Each state and municipality sets specific requirements for firefighters, but the general qualifications are similar. Firefighters must have the requisite education, which is a combination of classroom studies and on-the-job training. Some firefighters opt to begin their careers as volunteers. While this career path requires less training to get started, long-time volunteers often take the same training courses as their full-time counterparts.
Firefighters must be at least 18 years old and meet residency requirements. Typically, they must have at least a high school diploma or GED to begin their firefighting career. A firefighter needs a driver’s license with a clean driving record. He must also pass a criminal background check. Certification in first aid and CPR are often prerequisites to applying for firefighter training.
The Fire and Emergency Services Higher Education, or FESHE, program allows firefighters to begin their training in high school vocational courses and continue their training in community college. In these core introductory classes, students learn about the basics of building construction to help extinguish fires. They also learn about fire behavior, combustion, fire prevention and emergency services. Instruction in the basics of fire administration, investigation, water supply management, hazardous materials, occupational safety and firefighting strategies rounds out the training.
FESHE offers instruction for firefighters who want to obtain a bachelor’s degree. In addition to the core classes offered at community colleges, the baccalaureate degree candidate takes courses in fire research, risk reduction, fire and emergency services administration, and personnel management. A bachelor's degree program will also cover fire dynamics, disaster planning and hazardous waste management.
Firefighter job applicants can apply for openings without training, or they can apply as they near the end of their classroom studies. Most municipalities have a competitive exam that would-be firefighters must pass. The three-part exam include a written component, a physical ability test and an oral interview. High scores serve as a hiring advantage.

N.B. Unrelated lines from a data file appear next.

-- ==== Sys2Proof/Machine/Operands.lean ====
section
/-! DEFINITION. The operand forms of requests: what is clamped, what names an identity and what a
value out of range means (R88, R95, R118, R125, R191), and the address tests of a pattern number. -/

namespace Sys2Proof.Machine

/-- The waveform that a choice number names (R203). -/
def waveformOf : Nat → Option Waveform
  | 0 => some .pulse
  | 1 => some .triangle
  | 2 => some .noise
  | _ => none

/-- The waveform field, when present, names a waveform (R88, R95). -/
def VoiceFields.waveformOk (f : VoiceFields) : Bool :=
  match f.waveform with
  | none => true
  | some n => (waveformOf n).isSome

/-- The optional voice settings of a request, clamped as R88 lays down. -/
def VoiceFields.clamped (f : VoiceFields) : PendingChange where
  waveform := f.waveform.bind waveformOf
  duty := f.duty.map fun n => clampNat n 1 7
  attack := f.attack.map fun n => clampNat n 1 255
  decay := f.decay.map fun n => clampNat n 0 255
  sustain := f.sustain.map fun n => clampNat n 0 255
  release := f.release.map fun n => clampNat n 1 255
  transpose := f.transpose.map fun n => clampInt n (-24) 24
  level := f.level.map fun n => clampNat n 0 15

/-- A pending change record after a VOICE_SET: fields present replace, absent ones stay (R95). -/
def PendingChange.update (old new : PendingChange) : PendingChange where
  waveform := new.waveform.or old.waveform
  duty := new.duty.or old.duty
  attack := new.attack.or old.attack
  decay := new.decay.or old.decay
  sustain := new.sustain.or old.sustain
  release := new.release.or old.release
  transpose := new.transpose.or old.transpose
  level := new.level.or old.level

/-- A play priority, clamped to 3 (R88, R118, R125). -/
def playPriority (n : Nat) : Nat := min n 3

/-- The directory entry for pattern `i` does not lie below M_mem (R73). -/
def entryBeyond (st : Settings) (i : Nat) : Bool :=
  decide (st.memBytes ≤ st.dirOffset + 10 * i + 9)

/-- The stop mode of STOP_SOUND (R110): RELEASE or CUT. -/
inductive SoundStop where
  | release | cut
  deriving DecidableEq, Repr

/-- The mode that a choice number names (R110, R203). -/
def soundStopOf : Nat → Option SoundStop
  | 0 => some .release
  | 1 => some .cut
  | _ => none

/-- The repeat that a choice number names (R46, R203). -/
def repeatOf : Nat → Option Repeat
  | 0 => some .none
  | 1 => some .daily
  | 2 => some .weekly
  | _ => none

/-- The period of a repeat in seconds (R46). -/
def Repeat.seconds : Repeat → Nat
  | .none => 0
  | .daily => Config.daySeconds
  | .weekly => Config.weekSeconds

/-- The effective duty (R128): D_req under the duty cap, and under the guard duty while the guard is
TRIPPED; 0 outside DRIVE and outside ACTIVE. -/
def effectiveDuty (st : Settings) (p : PowerState) (r : Rumble) : Nat :=
  if p = .active ∧ r.mode = .drive then
    match r.guard with
    | .clear => min r.dReq r.dBudget
    | .tripped => min (min r.dReq r.dBudget) st.guardDuty
  else 0

end Sys2Proof.Machine
end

When a potential firefighter is hired, he is required to attend a firefighter academy for a recommended number of weeks. These classes combine classroom study with hands-on activities to prepare the firefighter for the job. Through a variety of simulations, the firefighter works with the equipment used on the job. He also learns how to drive fire emergency vehicles safely. During this time, the firefighter prepares for his Level I and II state firefighter credentials. He also takes introductory classes in emergency medical response and participates in physical fitness training for the job. Some firefighter academies continue basic training with several additional weeks of emergency medical services training. Others require new firefighters to finish emergency medical services training within a designated time.